For your reference Cloudera Data Platform Private Cloud Base version 7.1.4 was used while creating this document. The following setup guide suits a Kerberized CDP cluster with TLS authentication supporting High Availability for Hive, HDFS and YARN services, which is the most common production use-case.

Configuring the Hadoop cluster

The cluster side configurations listed below can be done by a user with admin privileges in the Cloudera Manager instance used to administer your CDP cluster.

Spark dependencies

Setup Apache Spark

Radoop does not support Cloudera's preinstalled Spark distribution currently. We have tested and verified all Radoop functionality using Apache Spark. To ensure Spark related operators in Radoop function as expected, you need to upload certain Spark assemblies to HDFS on your cluster. Any directory can be chosen but make sure Radoop users have read permission for that HDFS location. Script below crafts all the required artifacts from Apache download location using Apache Spark 2.4.7 with Apache Hadoop 2.7 and Scala 2.11:

   # Setup Spark 2.4.7 libraries from Apache mirror
   wget https://downloads.apache.org/spark/spark-2.4.7/spark-2.4.7-bin-hadoop2.7.tgz
   tar -xzvf ./spark-2.4.7-bin-hadoop2.7.tgz
   zip spark-jars.zip --junk-paths --recurse-paths ./spark-2.4.7-bin-hadoop2.7/jars

   # Copy Spark assembly onto HDFS
   hdfs dfs -mkdir -p /tmp/radoop-spark
   hdfs dfs -put ./spark-jars.zip /tmp/radoop-spark

   # Copy SparkScript operator dependencies onto HDFS
   cd ./spark-2.4.7-bin-hadoop2.7
   hdfs dfs -put ./python/lib/py4j-0.10.7-src.zip /tmp/radoop-spark
   hdfs dfs -put ./python/lib/pyspark.zip /tmp/radoop-spark
   hdfs dfs -put ./R/lib/sparkr.zip /tmp/radoop-spark

   # List all the Spark assemblies that have been put onto HDFS
   hdfs dfs -ls /tmp/radoop-spark

If everything went well the output should be very similar to this:

  [root@ip-10-0-26-10 spark-2.4.7-bin-hadoop2.7]# hdfs dfs -ls /tmp/radoop-spark
  Found 4 items
  -rw-r--r--   3 hadoop spark      42437 2020-11-18 12:16 /tmp/radoop-spark/py4j-0.10.7-src.zip
  -rw-r--r--   3 hadoop spark     593464 2020-11-18 12:16 /tmp/radoop-spark/pyspark.zip
  -rw-r--r--   3 hadoop spark  216369223 2020-11-18 12:16 /tmp/radoop-spark/spark-jars.zip
  -rw-r--r--   3 hadoop spark    1973839 2020-11-18 12:16 /tmp/radoop-spark/sparkr.zip

Add Java 8 to worker nodes

Although Cloudera supports running their cluster on Java 11, but since Apache Spark 2.4.7 runs only on Java 8 (read more). Thus all worker nodes must be equipped with that version. This can be achieved either by running the whole cluster on Java 8 (which can be effortlessly configured in Cloudera Manager) or by installing a Java 8 on all the worker nodes into a local file system directory of your choice. If the latter was chosen, then please share that location with Radoop users since they will need it during their connection setup.

Hive setup

Allow changes of advanced HiveQL properties

Radoop relies on its ability to set certain advanced HiveQL properties along query execution. These must be explicitly enabled - whitelisted - on the cluster.

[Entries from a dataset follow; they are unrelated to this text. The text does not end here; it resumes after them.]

theorem execBankSta_only (pair : Fin 1024) (s : State) (t : State) (hq : execBankSta pair s = .next t) :
    Only [.ics, .commands, .thermal, .mem, .events, .out, .free] s t := by
  unfold execBankSta at hq
  injection hq with hq
  subst hq
  iterate 24 all_goals try (first
    | with_reducible exact Only.refl
    | with_reducible assumption
    | decide
    | dsimp only [id]
    | with_reducible apply Only.after (State.classM_only ..))

theorem execBankMac_only (pair : Fin 1024) (s : State) (t : State) (hq : execBankMac pair s = .next t) :
    Only [.ics, .commands, .thermal, .mem, .events, .out, .free] s t := by
  unfold execBankMac at hq
  injection hq with hq
  subst hq
  iterate 24 all_goals try (first
    | with_reducible exact Only.refl
    | with_reducible assumption
    | decide
    | dsimp only [id]
    | with_reducible apply Only.after (State.classM_only ..))

theorem execBankAxpy_only (pair : Fin 1024) (s : State) (t : State) (hq : execBankAxpy pair s = .next t) :
    Only [.ics, .commands, .thermal, .mem, .events, .out, .free] s t := by
  unfold execBankAxpy at hq
  injection hq with hq
  subst hq
  iterate 24 all_goals try (first
    | with_reducible exact Only.refl
    | with_reducible assumption
    | decide
    | dsimp only [id]
    | with_reducible apply Only.after (State.classM_only ..))

theorem execBankScal_only (pair : Fin 1024) (s : State) (t : State) (hq : execBankScal pair s = .next t) :
    Only [.ics, .commands, .thermal, .mem, .events, .out, .free] s t := by
  unfold execBankScal at hq
  injection hq with hq
  subst hq
  iterate 24 all_goals try (first
    | with_reducible exact Only.refl
    | with_reducible assumption
    | decide
    | dsimp only [id]
    | with_reducible apply Only.after (State.classM_only ..))

theorem execBankDot_only (pair : Fin 1024) (s : State) (t : State) (hq : execBankDot pair s = .next t) :
    Only [.ics, .commands, .thermal, .mem, .events, .out, .free] s t := by
  unfold execBankDot at hq
  injection hq with hq
  subst hq
  iterate 24 all_goals try (first
    | with_reducible exact Only.refl
    | with_reducible assumption
    | decide
    | dsimp only [id]
    | with_reducible apply Only.after (State.classM_only ..))

theorem execBankExpw_only (pair : Fin 1024) (s : State) (t : State) (hq : execBankExpw pair s = .next t) :
    Only [.ics, .commands, .thermal, .mem, .events, .out, .free] s t := by
  unfold execBankExpw at hq
  injection hq with hq
  subst hq
  iterate 24 all_goals try (first
    | with_reducible exact Only.refl
    | with_reducible assumption
    | decide
    | dsimp only [id]
    | with_reducible apply Only.after (State.classM_only ..))

theorem execBankRsum_only (pair : Fin 1024) (s : State) (t : State) (hq : execBankRsum pair s = .next t) :
    Only [.ics, .commands, .thermal, .mem, .events, .out, .free] s t := by
  unfold execBankRsum at hq
  injection hq with hq
  subst hq
  iterate 24 all_goals try (first
    | with_reducible exact Only.refl
    | with_reducible assumption
    | decide
    | dsimp only [id]
    | with_reducible apply Only.after (State.classM_only ..))

theorem execBankRmax_only (pair : Fin 1024) (s : State) (t : State) (hq : execBankRmax pair s = .next t) :
    Only [.ics, .commands, .thermal, .mem, .events, .out, .free] s t := by
  unfold execBankRmax at hq
  injection hq with hq
  subst hq
  iterate 24 all_goals try (first
    | with_reducible exact Only.refl
    | with_reducible assumption
    | decide
    | dsimp only [id]
    | with_reducible apply Only.after (State.classM_only ..))
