set_option maxHeartbeats 800000 in
theorem State.endStage2_only (s : State) (strapsW : Straps) (strapsE : Straps) (identityOk : Bool) (arbOk : Bool) (m0Mean : ℤ) :
    Only [.fuses, .settings, .board, .lantern, .lsChanges, .geo, .claims, .intakes, .ics, .sealed, .commands, .power, .far, .links, .seam, .events, .trust, .out, .free] s (State.endStage2 s strapsW strapsE identityOk arbOk m0Mean) := by
  unfold State.endStage2
  iterate 24 all_goals try (first
    | with_reducible exact Only.refl
    | with_reducible assumption
    | decide
    | dsimp only [id]
    | with_reducible apply Only.after (State.takeMode_only ..)
    | with_reducible apply Only.after (State.endTrial_only ..)
    | with_reducible apply Only.after (State.settleCommits_only ..)
    | with_reducible apply Only.after (State.postSecurity_only ..)
    | with_reducible apply Only.after (State.halt_only ..)
    | with_reducible apply Only.after (State.decideQuick_only ..)
    | with_reducible apply Only.after (State.gate_only ..)
    | simp only [OnlyMk.mark]
    | ((with_reducible refine OnlyMk.of ?_ ?_); rotate_left; focus (intro p hp; cases p <;> first | exact absurd (by decide) hp | rfl | exact ⟨rfl, rfl⟩))
    | with_reducible intro _
    | split)

theorem State.slotFails_only (s : State) (b : Bool) :
    Only [.events, .trust, .free] s (State.slotFails s b) := by
  unfold State.slotFails
  iterate 24 all_goals try (first
    | with_reducible exact Only.refl
    | with_reducible assumption
    | decide
    | dsimp only [id]
    | with_reducible apply Only.after (State.draw_only ..)
    | with_reducible refine Only.after (State.draw_only' (hq := by assumption)) (by decide) ?_
    | with_reducible apply Only.after (State.postArgs_only ..)
    | with_reducible apply Only.after (State.setTrust_only ..))

theorem State.switchFormat_only (s : State) (fmt : BitVec 16) :
    Only [.settings, .links, .events, .trust] s (State.switchFormat s fmt) := by
  unfold State.switchFormat
  iterate 24 all_goals try (first
    | with_reducible exact Only.refl
    | with_reducible assumption
    | decide
    | dsimp only [id]
    | with_reducible apply Only.after (State.postArgs_only ..)
    | simp only [OnlyMk.mark]
    | ((with_reducible refine OnlyMk.of ?_ ?_); rotate_left; focus (intro p hp; cases p <;> first | exact absurd (by decide) hp | rfl | exact ⟨rfl, rfl⟩))
    | with_reducible intro _
    | split)

theorem State.bootSlot_only (s : State) (b : Bool) (st : FwState) :
    Only [.ics, .wdogs, .rations, .trust] s (State.bootSlot s b st) := by
  unfold State.bootSlot
  iterate 24 all_goals try (first
    | with_reducible exact Only.refl
    | with_reducible assumption
    | decide
    | dsimp only [id]
    | with_reducible apply Only.after (State.setWdog_only ..)
    | with_reducible apply Only.after (State.setIc_only ..)
    | with_reducible refine Only.foldl _ ?_ ?_
    | with_reducible refine Only.foldlPair ?_ ?_
    | with_reducible refine Only.foldlPair' (by assumption) ?_ ?_
    | simp only [OnlyMk.mark]
    | ((with_reducible refine OnlyMk.of ?_ ?_); rotate_left; focus (intro p hp; cases p <;> first | exact absurd (by decide) hp | rfl | exact ⟨rfl, rfl⟩))
    | with_reducible intro _)

theorem State.tryPending_only (s : State) (okA : Bool) (okB : Bool) :
    Only [.settings, .ics, .wdogs, .rations, .links, .events, .trust, .free] s (State.tryPending s okA okB).1 := by
  unfold State.tryPending
  iterate 24 all_goals try (first
    | with_reducible exact Only.refl
    | with_reducible assumption
    | decide
    | dsimp only [id]
    | with_reducible apply Only.after (State.switchFormat_only ..)
    | with_reducible apply Only.after (State.setTrust_only ..)
    | with_reducible apply Only.after (State.bootSlot_only ..)
    | with_reducible apply Only.after (State.postArgs_only ..)
    | with_reducible apply Only.after (State.slotFails_only ..)
    | with_reducible intro _
    | split)

theorem State.tryPending_only' {s : State} {okA : Bool} {okB : Bool} {r0 : _} {t0 : State} (hq : State.tryPending s okA okB = (t0, r0)) :
    Only [.settings, .ics, .wdogs, .rations, .links, .events, .trust, .free] s t0 := by
  have gq := State.tryPending_only s okA okB
  rw [hq] at gq
  exact gq

theorem State.tryCommitted_only (s : State) (okA : Bool) (okB : Bool) :
    Only [.ics, .wdogs, .rations, .events, .trust, .free] s (State.tryCommitted s okA okB).1 := by
  unfold State.tryCommitted
  iterate 24 all_goals try (first
    | with_reducible exact Only.refl
    | with_reducible assumption
    | decide
    | dsimp only [id]
    | with_reducible apply Only.after (State.slotFails_only ..)
    | with_reducible apply Only.after (State.bootSlot_only ..)
    | with_reducible intro _
    | split)

theorem State.tryCommitted_only' {s : State} {okA : Bool} {okB : Bool} {r0 : _} {t0 : State} (hq : State.tryCommitted s okA okB = (t0, r0)) :
    Only [.ics, .wdogs, .rations, .events, .trust, .free] s t0 := by
  have gq := State.tryCommitted_only s okA okB
  rw [hq] at gq
  exact gq

theorem State.enterStage4_only (s : State) :
    Only [.lantern, .lsChanges, .seam, .out] s (State.enterStage4 s) := by
  unfold State.enterStage4
  iterate 24 all_goals try (first
    | with_reducible exact Only.refl
    | with_reducible assumption
    | decide
    | dsimp only [id]
    | with_reducible apply Only.after (State.toStage_only ..)
    | with_reducible apply Only.after (State.emit_only ..)
    | simp only [OnlyMk.mark]
    | ((with_reducible refine OnlyMk.of ?_ ?_); rotate_left; focus (intro p hp; cases p <;> first | exact absurd (by decide) hp | rfl | exact ⟨rfl, rfl⟩)))

theorem State.endStage3_only (s : State) (okA : Bool) (okB : Bool) :
    Only [.settings, .lantern, .lsChanges, .claims, .intakes, .ics, .wdogs, .sealed, .commands, .rations, .power, .links, .seam, .events, .trust, .out, .free] s (State.endStage3 s okA okB) := by
  unfold State.endStage3
  iterate 24 all_goals try (first
    | with_reducible exact Only.refl
    | with_reducible assumption
    | decide
    | dsimp only [id]
    | with_reducible apply Only.after (State.tryPending_only ..)
    | with_reducible refine Only.after (State.tryPending_only' (hq := by assumption)) (by decide) ?_
    | with_reducible apply Only.after (State.tryCommitted_only ..)
    | with_reducible refine Only.after (State.tryCommitted_only' (hq := by assumption)) (by decide) ?_
    | with_reducible apply Only.after (State.halt_only ..)
    | with_reducible apply Only.after (State.setTrust_only ..)
    | with_reducible apply Only.after (State.postArgs_only ..)
    | with_reducible apply Only.after (State.setLantern_only ..)
    | with_reducible apply Only.after (State.enterStage4_only ..)
    | with_reducible intro _
    | split)

theorem State.forwardHe_only (s : State) :
    Only [.lantern, .sealed] s (State.forwardHe s) := by
  unfold State.forwardHe
  iterate 24 all_goals try (first
    | with_reducible exact Only.refl
    | with_reducible assumption
    | decide
    | dsimp only [id]
    | simp only [OnlyMk.mark]
    | ((with_reducible refine OnlyMk.of ?_ ?_); rotate_left; focus (intro p hp; cases p <;> first | exact absurd (by decide) hp | rfl | exact ⟨rfl, rfl⟩))
    | with_reducible intro _
    | split)

theorem State.trainSeam_only (s : State) (trained : List (Fin 16)) :
    Only [.seam] s (State.trainSeam s trained) := by
  unfold State.trainSeam
  iterate 24 all_goals try (first
    | with_reducible exact Only.refl
    | with_reducible assumption
    | decide
    | dsimp only [id]
    | simp only [OnlyMk.mark]
    | ((with_reducible refine OnlyMk.of ?_ ?_); rotate_left; focus (intro p hp; cases p <;> first | exact absurd (by decide) hp | rfl | exact ⟨rfl, rfl⟩)))

theorem State.takeRole_only (s : State) (answering : List (Fin 16)) :
    Only [.geo] s (State.takeRole s answering) := by
  unfold State.takeRole
  iterate 24 all_goals try (first
    | with_reducible exact Only.refl
    | with_reducible assumption
    | decide
    | dsimp only [id]
    | simp only [OnlyMk.mark]
    | ((with_reducible refine OnlyMk.of ?_ ?_); rotate_left; focus (intro p hp; cases p <;> first | exact absurd (by decide) hp | rfl | exact ⟨rfl, rfl⟩))
    | with_reducible intro _
    | split)

theorem State.goAlone_only (s : State) :
    Only [.lantern, .lsChanges, .geo] s (State.goAlone s) := by
  unfold State.goAlone
  iterate 24 all_goals try (first
    | with_reducible exact Only.refl
    | with_reducible assumption
    | decide
    | dsimp only [id]
    | with_reducible apply Only.after (State.setLantern_only ..)
    | simp only [OnlyMk.mark]
    | ((with_reducible refine OnlyMk.of ?_ ?_); rotate_left; focus (intro p hp; cases p <;> first | exact absurd (by decide) hp | rfl | exact ⟨rfl, rfl⟩))
    | with_reducible intro _
    | split)

theorem State.enterStage5_only (s : State) :
    Only [.board, .lantern, .lsChanges, .thermal, .far] s (State.enterStage5 s) := by
  unfold State.enterStage5
  iterate 24 all_goals try (first
    | with_reducible exact Only.refl
    | with_reducible assumption
    | decide
    | dsimp only [id]
    | with_reducible apply Only.after (State.toStage_only ..)
    | with_reducible apply Only.after (State.setThermal_only ..)
    | with_reducible apply Only.after (State.setFar_only ..)
    | with_reducible apply Only.after (State.setRails_only ..)
    | with_reducible apply Only.after (State.setLantern_only ..))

Navigate to Hive on Tez/Configuration in Cloudera Manager

Search for Hive Client Advanced Configuration Snippet (Safety Valve) for hive-site.xml add the following both for Service and Client configurations (it must contain no whitespaces):

Name:
hive.security.authorization.sqlstd.confwhitelist.append
Value:
radoop\.operation\.id|mapred\.job\.name|hive\.warehouse\.subdir\.inherit\.perms|hive\.exec\.max\.dynamic\.partitions|hive\.exec\.max\.dynamic\.partitions\.pernode|spark\.app\.name|hive\.remove\.orderby\.in\.subquery|radoop\.testing\.process\.name

If everything went well it should like this:

Enabling Radoop UDFs in Hive

Complex functionality of Radoop is partly achieved by defining custom functions (UDF, UDAF and UDTF) to Hiveserver2 extending its capabilities.

Install RapidMiner Parcel
Navigate to Hive on Tez/Configuration in Cloudera Manager
Search for hive_aux_jars_path_dir and add the following value /opt/cloudera/parcels/RAPIDMINER_LIBS/lib/radoop/
Restart Hive service (and possibly other stale services) to pick up changes.
Register Hive UDF functions for Radoop

YARN configuration

Set YARN's logging configurations to allow reading of YARN application logs submitted by Radoop. Collecting and reading the CDP default IFiles is not supported currently thus using TFiles needs to be configured explicitly. In order to read YARN logs, enabling read permission for the log folder in HDFS is required.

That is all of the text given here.